Coated in Compassion

Written by Channing Boone, Founder of Coated in Compassion

Two years ago, my sister Carlie and I moved to an apartment in downtown Dallas. Beautiful windows opened up to Ervay street and during the holiday season, it was delightful to watch the lights of the city reflect off the large towers that surrounded us. We knew beforehand that moving downtown we would be surrounded by people from all walks of life.


Businessmen, valet drivers, ladies lunching at the fine retail centers, young graduates trying their hardest at their first corporate job, and neighbors that would become friends.


However, I was not prepared to look out of the large window to see a man covered in a tarp lying above a vent to keep warm or see a woman without a coat at the fountains of the Chase tower using the water there to wash her hands and face. I was not at all prepared for the lives that simply needed compassion that surrounded the streets of downtown Dallas.

Photo by Matthew T Rader on Unsplash

Thanksgiving of 2017 my sister, brother, and I left our father’s house with to-go containers of leftover dinner. The three of us walked around downtown passing out meals to those without a home. It was then that God began to squeeze my heart, breaking it for what broke his: a human life without much, simply needing someone to suffer with together, providing compassion and warmth not only in the physical sense, but through love and understanding.


WHAT IS COMPASSION? Compassion comes from the latin words “com,” with, together, and “pati,” to suffer. As humans, we see compassion demonstrated daily through a kind word, a consoling hug, or a sympathetic tear. But what about those who have lost everything, how do we show compassion to them?

More often than not, it seems as though we blame their addiction, their lack of willingness to find a job, or simply look past them because it makes one uncomfortable to make contact with another when asked to “spare some change.” But what if the change we spared was not nickels and dimes, but a change within ourselves? What if we spared the criticism and replaced it with compassion, care, and commitment to those who ask us to spare some change?

After ignoring God’s tug for quite some time because I did not think I was capable of the task he wanted me to do, he created a divine appointment with a man I have come to admire greatly, Robin Pou. Robin coached our office on ways to better oneself in the workplace and build a team that is strong and resilient. One of the exercises he had us perform was crossing our arms in the opposite direction that we normally do. It was quite uncomfortable.

However, I wondered the rest of the day why he did not ask us to uncross our arms and simply open them to what others have to say or need. Later that evening at dinner I asked him this. We talked of how often we keep our arms crossed when God has asks us to simply hold out our hands and accept that what he gives us will be sufficiently provided for. And there it was, God once again reminding me that it was time to stop crossing my arms and open them to be his instrument for those who suffered and were in desperate need of human compassion.

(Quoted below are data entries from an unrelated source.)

/-- J (R121). -/
def execJ (f : Form) (disp : BitVec 24) (s : State) : Host.Outcome State Fault Refusal :=
  s.issue f.gd f.len fun r st => s.setStrand r (st.jump (disp.signExtend 32))
/-- JAL (R121): g7 takes the link. -/
def execJal (f : Form) (disp : BitVec 24) (s : State) : Host.Outcome State Fault Refusal :=
  s.issue f.gd f.len fun r st =>
    s.setStrand r ((st.setReg 7#4 ((st.pc + BitVec.ofNat 32 f.len).zeroExtend 64)).jump (disp.signExtend 32))
/-- JR (R121). -/
def execJr (f : Form) (ra : BitVec 4) (s : State) : Host.Outcome State Fault Refusal := s.jumpReg f ra fun st _ => st
/-- JALR (R121): the target is read before rd is written. -/
def execJalr (f : Form) (rd ra : BitVec 4) (s : State) : Host.Outcome State Fault Refusal :=
  s.jumpReg f ra fun st l => st.setReg rd l
/-- BBS (R121). -/
def execBbs (f : Form) (ra : BitVec 4) (bit : BitVec 6) (disp : BitVec 14) (s : State) : Host.Outcome State Fault Refusal :=
  s.branch f (disp.signExtend 32) fun st => (st.reg ra).getLsbD bit.toNat
/-- BBC (R121). -/
def execBbc (f : Form) (ra : BitVec 4) (bit : BitVec 6) (disp : BitVec 14) (s : State) : Host.Outcome State Fault Refusal :=
  s.branch f (disp.signExtend 32) fun st => !(st.reg ra).getLsbD bit.toNat
/-- BZ (R121). -/
def execBz (f : Form) (ra : BitVec 4) (disp : BitVec 20) (s : State) : Host.Outcome State Fault Refusal :=
  s.branch f (disp.signExtend 32) fun st => st.reg ra == 0
/-- BNZ (R121). -/
def execBnz (f : Form) (ra : BitVec 4) (disp : BitVec 20) (s : State) : Host.Outcome State Fault Refusal :=
  s.branch f (disp.signExtend 32) fun st => st.reg ra != 0
/-- DBNZ (R121): the register counts down, and the new value decides. -/
def execDbnz (f : Form) (ra : BitVec 4) (disp : BitVec 20) (s : State) : Host.Outcome State Fault Refusal :=
  s.issue f.gd f.len fun r st =>
    let v := st.reg ra - 1
    let st' := st.setReg ra v
    s.setStrand r (if v != 0 then st'.jump (disp.signExtend 32) else st'.next f.len)
/-- NOP (R121). -/
def execNop (f : Form) (s : State) : Host.Outcome State Fault Refusal := s.issueOwn f.gd f.len fun st => st

end Sys2Proof.Machine
end

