/-- Is the instruction legal (R85)? An event has no encoding; its arguments are checked where it takes effect. -/
def WellFormed (i : Instr) : Bool :=
  match i with
  | .add f _ _ _ => f.ok
  | .sub f _ _ _ => f.ok
  | .mul f _ _ _ => f.ok
  | .mulh f _ _ _ => f.ok
  | .mulhu f _ _ _ => f.ok
  | .div f _ _ _ => f.ok
  | .divu f _ _ _ => f.ok
  | .rem f _ _ _ => f.ok
  | .remu f _ _ _ => f.ok
  | .and f _ _ _ => f.ok
  | .or f _ _ _ => f.ok
  | .xor f _ _ _ => f.ok
  | .andn f _ _ _ => f.ok
  | .shl f _ _ _ => f.ok
  | .shr f _ _ _ => f.ok
  | .sra f _ _ _ => f.ok
  | .ror f _ _ _ => f.ok
  | .min f _ _ _ => f.ok
  | .max f _ _ _ => f.ok
  | .minu f _ _ _ => f.ok
  | .maxu f _ _ _ => f.ok
  | .clz f _ _ => f.ok
  | .ctz f _ _ => f.ok
  | .popc f _ _ => f.ok
  | .brev f _ _ => f.ok
  | .abs f _ _ => f.ok
  | .sext f _ _ _ => f.ok
  | .zext f _ _ _ => f.ok
  | .mov f _ _ => f.ok
  | .addi f _ _ _ => f.ok
  | .andi f _ _ _ => f.ok
  | .ori f _ _ _ => f.ok
  | .xori f _ _ _ => f.ok
  | .addiLiteral f _ _ _ => f.ok
  | .andiLiteral f _ _ _ => f.ok
  | .oriLiteral f _ _ _ => f.ok
  | .xoriLiteral f _ _ _ => f.ok
  | .shli f _ _ _ => f.ok
  | .shri f _ _ _ => f.ok
  | .srai f _ _ _ => f.ok
  | .rori f _ _ _ => f.ok
  | .movi f _ _ => f.ok
  | .movhi f _ _ => f.ok
  | .ldk f _ _ => f.ok
  | .bfx f _ _ pos len1 => f.ok && decide (pos.toNat + len1.toNat < 64)
  | .bfxu f _ _ pos len1 => f.ok && decide (pos.toNat + len1.toNat < 64)
  | .bfi f _ _ pos len1 => f.ok && decide (pos.toNat + len1.toNat < 64)
  | .ceq f _ _ _ _ => f.ok
  | .cne f _ _ _ _ => f.ok
  | .clt f _ _ _ _ => f.ok
  | .cltu f _ _ _ _ => f.ok
  | .cle f _ _ _ _ => f.ok
  | .cleu f _ _ _ _ => f.ok
  | .ceqi f _ _ _ _ => f.ok
  | .clti f _ _ _ _ => f.ok
  | .ceqiLiteral f _ _ _ _ => f.ok
  | .cltiLiteral f _ _ _ _ => f.ok
  | .bset f _ _ _ => f.ok
  | .bclr f _ _ _ => f.ok
  | .binv f _ _ _ => f.ok
  | .bmov f _ _ _ _ => f.ok
  | .sel f _ _ _ _ => f.ok
  | .pmk f rd ra rb => f.ok && Cls.p.ok rd && Cls.g.ok ra && Cls.g.ok rb
  | .padd f rd ra rb => f.ok && Cls.p.ok rd && Cls.p.ok ra && Cls.g.ok rb
  | .pidx f rd ra rb => f.ok && Cls.p.ok rd && Cls.p.ok ra && Cls.g.ok rb
  | .psub f rd ra rb => f.ok && Cls.g.ok rd && Cls.p.ok ra && Cls.p.ok rb
  | .pgen f rd ra rb => f.ok && Cls.p.ok rd && Cls.p.ok ra && Cls.g.ok rb
  | .pinc f rd ra => f.ok && Cls.p.ok rd && Cls.p.ok ra
  | .pfld f rd ra sel => f.ok && Cls.g.ok rd && Cls.p.ok ra && decide (sel.toNat < 8)
  | .pblk f rd ra => f.ok && Cls.p.ok rd && Cls.p.ok ra
  | .paddi f rd ra _ => f.ok && Cls.p.ok rd && Cls.p.ok ra
  | .j f _ => f.ok
  | .jal f _ => f.ok
  | .jr f _ => f.ok
  | .jalr f _ _ => f.ok
  | .bbs f _ _ _ => f.ok
  | .bbc f _ _ _ => f.ok
  | .bz f _ _ => f.ok
  | .bnz f _ _ => f.ok
  | .dbnz f _ _ => f.ok
  | .nop f => f.ok
  | .fadd f _ _ _ => f.ok true true true true false
  | .fsub f _ _ _ => f.ok true true true true false
  | .fmul f _ _ _ => f.ok true true true true false
  | .fdiv f _ _ _ => f.ok true true true true false
  | .fsqrt f _ _ => f.ok true true true false false
  | .fmin f _ _ _ => f.ok false true true true false
  | .fmax f _ _ _ => f.ok false true true true false
  | .fabs f _ _ => f.ok false true true false false
  | .fneg f _ _ => f.ok false true true false false
  | .ffma f _ _ _ _ => f.ok true true true true true && f.ext
  | .ffms f _ _ _ _ => f.ok true true true true true && f.ext
  | .fclt f _ _ _ _ => f.ok false false true true false && f.ext
  | .fcle f _ _ _ _ => f.ok false false true true false && f.ext
  | .fceq f _ _ _ _ => f.ok false false true true false && f.ext
  | .wget f _ _ => f.ok false false true false false
  | .wput f _ _ => f.ok false true false false false
  | .wmov f _ _ => f.ok false true true false false
  | .fcvti f _ _ => f.ok true true true false false
  | .fcvtf f _ _ => f.ok true true true false false
  | .ldl f _ _ _ _ => f.ok
  | .ldlu f sz _ _ _ => f.ok && sz != 3#2
  | .stl f _ _ _ _ => f.ok
  | .wldl f _ _ _ => f.ok false true false false false
  | .wstl f _ _ _ => f.ok false true false false false
  | .ld o => o.fits (Instr.xspec (.ld o)) && (o.imm6 == 0#6)
  | .ldv o => o.fits (Instr.xspec (.ldv o)) && (o.imm6 == 0#6)
  | .wld o => o.fits (Instr.xspec (.wld o)) && (true)
  | .st o => o.fits (Instr.xspec (.st o)) && (o.imm6 == 0#6)
  | .stv o => o.fits (Instr.xspec (.stv o)) && (o.imm6 == 0#6)
  | .fill o => o.fits (Instr.xspec (.fill o)) && (decide (o.imm6.toNat < 32))
  | .fillLiteral o lit => o.fits (Instr.xspec (.fillLiteral o lit)) && (decide (o.imm6.toNat < 32))
  | .wait o => o.fits (Instr.xspec (.wait o)) && (o.imm6 == 1#6 || (o.imm6 == 0#6 && o.rd == 0#4))
  | .probe o => o.fits (Instr.xspec (.probe o)) && (o.imm6 == 1#6 || (o.imm6 == 0#6 && o.bit == 0#6))
  | .seal o => o.fits (Instr.xspec (.seal o)) && (o.imm6 == 0#6)
  | .seale o => o.fits (Instr.xspec (.seale o)) && (o.imm6 == 0#6)
  | .arm o => o.fits (Instr.xspec (.arm o)) && (o.imm6 == 0#6)
  | .clr o => o.fits (Instr.xspec (.clr o)) && (o.imm6 == 0#6)
  | .clrx o => o.fits (Instr.xspec (.clrx o)) && (o.imm6 == 0#6)
  | .rel o => o.fits (Instr.xspec (.rel o)) && (o.imm6 == 0#6)
  | .genr o => o.fits (Instr.xspec (.genr o)) && (o.imm6 == 0#6)
  | .acc o => o.fits (Instr.xspec (.acc o)) && (decide (o.imm6.toNat < 3) || (o.imm6 == 3#6 && Fmt.isInt o.fmt))
  | .acct o => o.fits (Instr.xspec (.acct o)) && (decide (o.imm6.toNat < 3) || (o.imm6 == 3#6 && Fmt.isInt o.fmt))
  | .acnt o => o.fits (Instr.xspec (.acnt o)) && (o.imm6 == 0#6)
  | .pref o => o.fits (Instr.xspec (.pref o)) && ((o.imm6 == 1#6 && Cls.g.ok o.rb) || (o.imm6 == 0#6 && o.rb == 0#4))
  | .discard o => o.fits (Instr.xspec (.discard o)) && (o.imm6 == 0#6)
  | .migr o => o.fits (Instr.xspec (.migr o)) && (o.imm6 == 0#6)
  | .cpy o => o.fits (Instr.xspec (.cpy o)) && (o.imm6 == 0#6)
  | .cpys o => o.fits (Instr.xspec (.cpys o)) && (o.imm6 == 0#6)
  | .cpyx o => o.fits (Instr.xspec (.cpyx o)) && (o.imm6 == 0#6)
  | .cpyh o => o.fits (Instr.xspec (.cpyh o)) && (o.imm6 == 0#6)
  | .hadd o => o.fits (Instr.xspec (.hadd o)) && (decide (o.imm6.toNat < 16))
  | .hcas o => o.fits (Instr.xspec (.hcas o)) && (decide (o.imm6.toNat < 16))
  | .vadd o => o.fits (Instr.xspec (.vadd o)) && (o.imm6 == 0#6)
  | .vsub o => o.fits (Instr.xspec (.vsub o)) && (o.imm6 == 0#6)
  | .vmul o => o.fits (Instr.xspec (.vmul o)) && (o.imm6 == 0#6)
  | .vfma o => o.fits (Instr.xspec (.vfma o)) && (o.imm6 == 0#6)
  | .vfms o => o.fits (Instr.xspec (.vfms o)) && (o.imm6 == 0#6)
  | .vmin o => o.fits (Instr.xspec (.vmin o)) && (o.imm6 == 0#6)
  | .vmax o => o.fits (Instr.xspec (.vmax o)) && (o.imm6 == 0#6)
  | .vabs o => o.fits (Instr.xspec (.vabs o)) && (o.imm6 == 0#6)
  | .vneg o => o.fits (Instr.xspec (.vneg o)) && (o.imm6 == 0#6)
  | .vand o => o.fits (Instr.xspec (.vand o)) && (o.imm6 == 0#6)
  | .vor o => o.fits (Instr.xspec (.vor o)) && (o.imm6 == 0#6)
  | .vxor o => o.fits (Instr.xspec (.vxor o)) && (o.imm6 == 0#6)
  | .vshl o => o.fits (Instr.xspec (.vshl o)) && (o.imm6 == 0#6)
  | .vshr o => o.fits (Instr.xspec (.vshr o)) && (o.imm6 == 0#6)
  | .vsra o => o.fits (Instr.xspec (.vsra o)) && (o.imm6 == 0#6)
  | .vcvt o => o.fits (Instr.xspec (.vcvt o)) && (decide (o.imm6.toNat < 8))
  | .vscl o => o.fits (Instr.xspec (.vscl o)) && (o.imm6.extractLsb' 0 2 != 3#2 && o.imm6.extractLsb' 2 3 == 0#3)
  | .vrcp o => o.fits (Instr.xspec (.vrcp o)) && (o.imm6 == 0#6)
  | .vrsq o => o.fits (Instr.xspec (.vrsq o)) && (o.imm6 == 0#6)
  | .vexp2 o => o.fits (Instr.xspec (.vexp2 o)) && (o.imm6 == 0#6)
  | .vlog2 o => o.fits (Instr.xspec (.vlog2 o)) && (o.imm6 == 0#6)
  | .vtanh o => o.fits (Instr.xspec (.vtanh o)) && (o.imm6 == 0#6)
  | .vred o => o.fits (Instr.xspec (.vred o)) && (decide (o.imm6.toNat < 3) || (o.imm6 == 3#6 && Fmt.isInt o.fmt)) && (o.mod == 0#2 || o.imm6 == 0#6)
  | .vcmp o => o.fits (Instr.xspec (.vcmp o)) && (decide (o.imm6.toNat < 6) || (o.imm6 == 6#6 && Fmt.isFloat o.fmt))
  | .vsel o => o.fits (Instr.xspec (.vsel o)) && (o.imm6 == 0#6)
  | .vperm o => o.fits (Instr.xspec (.vperm o)) && (o.imm6 == 0#6)
  | .vbcast o => o.fits (Instr.xspec (.vbcast o)) && (o.imm6 == 0#6)
  | .vbcastLiteral o lit => o.fits (Instr.xspec (.vbcastLiteral o lit)) && (o.imm6 == 0#6)
  | .vins o => o.fits (Instr.xspec (.vins o)) && (o.imm6 == 0#6)
  | .vext o => o.fits (Instr.xspec (.vext o)) && (o.imm6 == 0#6)
  | .viota o => o.fits (Instr.xspec (.viota o)) && (o.imm6 == 0#6)
  | .vzero o => o.fits (Instr.xspec (.vzero o)) && (o.imm6 == 0#6 && !(o.fmt == 0#4 && o.lme))
  | .vtag o => o.fits (Instr.xspec (.vtag o)) && (o.imm6 == 0#6)
  | .vsettToDescriptor o => o.fits (Instr.xspec (.vsettToDescriptor o)) && (o.imm6 == 0#6)
  | .vsettFromDescriptor o => o.fits (Instr.xspec (.vsettFromDescriptor o)) && (o.imm6 == 1#6)
  | .vpack o => o.fits (Instr.xspec (.vpack o)) && (o.imm6 == 0#6)
  | .vunpk o => o.fits (Instr.xspec (.vunpk o)) && (decide (o.imm6.toNat < 2))
  | .tacq o => o.fits (Instr.xspec (.tacq o)) && (o.imm6 == 0#6)
  | .trel o => o.fits (Instr.xspec (.trel o)) && (o.imm6 == 0#6)
  | .tzero o => o.fits (Instr.xspec (.tzero o)) && (decide (o.imm6.toNat < 3))
  | .tld o => o.fits (Instr.xspec (.tld o)) && (o.imm6 == 0#6)
  | .tst o => o.fits (Instr.xspec (.tst o)) && (o.imm6 == 0#6)
  | .taddr o => o.fits (Instr.xspec (.taddr o)) && (o.imm6 == 0#6)
  | .taddc o => o.fits (Instr.xspec (.taddc o)) && (o.imm6 == 0#6)
  | .tscl o => o.fits (Instr.xspec (.tscl o)) && (decide (o.imm6.toNat < 2))
  | .tmaxr o => o.fits (Instr.xspec (.tmaxr o)) && (o.imm6 == 0#6)
  | .tsumr o => o.fits (Instr.xspec (.tsumr o)) && (o.imm6 == 0#6)
  | .texpr o => o.fits (Instr.xspec (.texpr o)) && (o.imm6 == 0#6)
  | .trdv o => o.fits (Instr.xspec (.trdv o)) && (decide (o.imm6.toNat < 2))
  | .twrv o => o.fits (Instr.xspec (.twrv o)) && (decide (o.imm6.toNat < 2))
  | .mma o => o.fits (Instr.xspec (.mma o)) && (if o.fmt == 11#4 then decide (o.imm6.toNat < 8) else o.imm6 == 0#6)
  | .mmas o => o.fits (Instr.xspec (.mmas o)) && (decide (o.imm6.toNat < 8))
  | .mmai o => o.fits (Instr.xspec (.mmai o)) && (o.imm6 == 0#6 || (if o.fmt.toNat < 3 then o.imm6 == 1#6 || o.imm6 == 2#6 else o.imm6 == 3#6 || o.imm6 == 4#6))
  | .topk o => o.fits (Instr.xspec (.topk o)) && (decide (o.imm6.toNat < 32))
  | .topkm o => o.fits (Instr.xspec (.topkm o)) && (decide (o.imm6.toNat < 32))
  | .fence f scope => f.ok && decide (scope.toNat < 5)
  | .bsel f _ => f.ok
  | .bclose f rd _ _ => f.ok && Cls.g.ok rd
  | .fork f _ win => f.ok && decide (win.toNat < 5)
  | .join f ra => f.ok && Cls.p.ok ra
  | .yield f => f.ok
  | .spawn f rd ra _ => f.ok && Cls.g.ok rd && Cls.g.ok ra
  | .endStrand f => f.ok
  | .send o => o.fits (Instr.xspec (.send o)) && (o.imm6 == 0#6)
  | .chmk o => o.fits (Instr.xspec (.chmk o)) && (o.imm6 == 0#6)
  | .rcir o => o.fits (Instr.xspec (.rcir o)) && (o.imm6 == 0#6)
  | .tgenr o => o.fits (Instr.xspec (.tgenr o)) && (o.imm6 == 0#6)
  | .trap f _ => f.ok
  | .rett f _ => f.ok
  | .rdsr f _ sr => f.ok && decide (sr.toNat < 14)
  | .wrsr f _ sr => f.ok && (decide (sr.toNat < 6) || sr == 13#8)
  | .wrsrPartition f _ => f.ok
  | .xbset f _ => f.ok
  | .ovld f _ => f.ok
  | .tlbi f _ _ => f.ok
  | .idle f rd => f.ok && Cls.g.ok rd
  | .saverec f rd ra rb => f.ok && Cls.g.ok rd && Cls.p.ok ra && Cls.g.ok rb
  | .loadrec f rd ra rb => f.ok && Cls.g.ok rd && Cls.p.ok ra && Cls.g.ok rb
  | .mapb f rd ra rb => f.ok && Cls.g.ok rd && Cls.g.ok ra && Cls.g.ok rb
  | .perf f rd ra => f.ok && Cls.g.ok rd && Cls.g.ok ra
  | .illegalEncoding _ _ => true
  | .overlayFetch => true
  | .powerGood _ => true
  | .coldReset => true
  | .supplyFault => true
  | .supplyRestored => true
  | .bellowsPeriod _ _ => true
  | .openSession _ _ _ _ => true
  | .confirm _ _ _ => true
  | .confirmTimeout _ => true
  | .close => true
  | .uhpSegment _ _ => true
  | .ack _ _ => true
  | .uhpRetransmit _ _ => true
  | .uhpUnknownType => true
  | .imageLoad => true
  | .imageUnload => true
  | .graphInstall => true
  | .graphRemove => true
  | .blockMap _ => true
  | .blockUnmap => true
  | .region _ => true
  | .qp _ _ _ => true
  | .qpDestroy => true
  | .run _ _ => true
  | .quench => true
  | .latency => true
  | .quote => true
  | .resetWrite => true
  | .planloadWrite => true
  | .hostkeyWrite => true
  | .registerWrite => true
  | .roceWrite _ _ => true
  | .roceWriteImm _ _ _ => true
  | .roceRead _ _ => true
  | .roceUnsupportedOp _ => true
  | .roceUnknownQp _ => true
  | .roceWriteAck _ => true
  | .watcherRegister _ => true
  | .watcherWake _ => true
  | .belfryDispatchRound _ _ => true
  | .belfryHandover _ _ _ => true
  | .dispatcherAccept _ => true
  | .dispatcherPlace _ _ => true
  | .imageSwitchDone _ => true
  | .dequePop _ _ => true
  | .stealAttempt _ _ _ => true
  | .wakeDeliver _ => true
  | .homeRead _ => true
  | .homeWrite _ => true
  | .homeSeal _ => true
  | .homeArrival _ => true
  | .homeAccumulate _ => true
  | .homeArm _ => true
  | .homeRelease _ => true
  | .homeClear _ => true
  | .homeDiscard _ => true
  | .homeProbe _ => true
  | .blockFill _ _ => true
  | .dedupeRelease _ _ => true
  | .dedupeWindowExpiry _ _ => true
  | .operationRetransmit _ _ => true
  | .batchSync _ => true
  | .batchCloseRebroadcast _ => true
  | .closeReply _ => true
  | .readReply _ => true
  | .statusReply _ => true
  | .recordStoreReply _ => true
  | .dividerResult _ => true
  | .vectorDispatch _ => true
  | .matrixDispatch _ => true
  | .vectorResult _ => true
  | .matrixResult _ => true
  | .acctPost _ => true
  | .tongsOperandReply _ => true
  | .copyCommandStart _ => true
  | .copySourceReply _ => true
  | .proxyRequest _ _ => true
  | .proxyReply _ _ _ _ => true
  | .proxyRetry _ _ _ => true
  | .spawnService _ _ => true
  | .faultQueueService _ => true
  | .preemptWaitExpiry _ => true
  | .timeSliceExpiry _ => true
  | .quenchDone => true
  | .quenchResume => true
  | .doneSealOutcome _ => true
  | .luDiscardStatus _ => true
  | .idleStateEntry _ => true
  | .idleStateExit _ => true
  | .routedForward _ => true
  | .routedAck _ => true
  | .routedResend _ => true
  | .flitReplay _ => true
  | .sendAccept _ => true
  | .sendDeliver _ _ _ _ _ _ => true
  | .rcirGather _ _ _ _ _ => true
  | .drain _ _ => true
  | .lanternDrained => true
  | .drained _ => true
  | .configured _ _ => true
  | .upcStatus _ _ => true
  | .upcRetransmit _ => true
  | .planeFallback _ => true
  | .lanternRelock _ _ => true
  | .fibreRelockTimeout _ => true
  | .locked _ => true
  | .go _ => true
  | .abort => true
  | .errorReport _ => true
  | .selfTestStart _ => true
  | .selfTestComplete _ _ => true
  | .hbmScrub _ _ _ => true
  | .rfmAlert _ _ => true
  | .dieFailure _ => true
  | .walkComplete _ => true
  | .operationAck _ => true
  | .ovldCopyComplete _ => true
  | .leaderPlanRequest _ => true
  | .leaderPlanReply _ _ => true
  | .leaderUnreachableTimeout => true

MY VISION FOR DALLAS Robin then asked me what it was I wanted to do in life and where did my passion lie? I responded by telling him how I longed to help those who were overlooked in Dallas, those without a home or someone committed to helping them. Of course, Robin’s face lit up as he knew exactly the next step to help God’s plan for this passion come to life. Robin introduced me to Elisabeth Jordan of The Human Impact.

The Human Impact walks alongside those they connect with in Dallas who are homeless, committed to bridging the gap of life after loss. We met for coffee and I shared God’s desire that he had placed on my heart. During that meeting, Elisabeth graciously provided a platform for God to fulfill what he placed in my heart and the vision he has given me to show his compassion through providing coats during this winter season to those in Dallas who have experienced loss and are without a home.

SEND US YOUR COATS! This winter season, The Human Impact will take Coated in Compassion under its wing as we collect new coats through a donation based system and provide those on December 7th to the homeless in Dallas. During the month of November, donate your coats by contacting us here!

I no longer live in the same apartment, but I still see the loss and the homeless on the street and I am sure you do as well. Coated in Compassion seeks to provide care and commitment through compassion, suffering with others. By being compassionate we experience care and through commitment to those we show compassion to, we provide a warm coat to weather the winter, ultimately building a relationship going beyond the coat.

I am not sure what the future holds for this calling. My prayer is that by simply saying yes and uncrossing my arms, that God will continue to utilize this longing to share compassion and extend it beyond a coat and change a life. Even if it is only one life, that is to be celebrated. - Channing Boone, Coated in Compassion


An added bonus for the day from our friend Shelley Brittain and her daughter Drew— This is my 10-year-old daughter Drew. She has the opportunity with her school to do what they call Genius hour projects. Her idea this year was to do a community service project, something that would allow her to have direct experience with serving the community. When I told her about this opportunity, she was very excited for the idea to be a part of something like this. She is excited to serve and is looking forward to putting the goodie bags together with her friends and handing them out in December!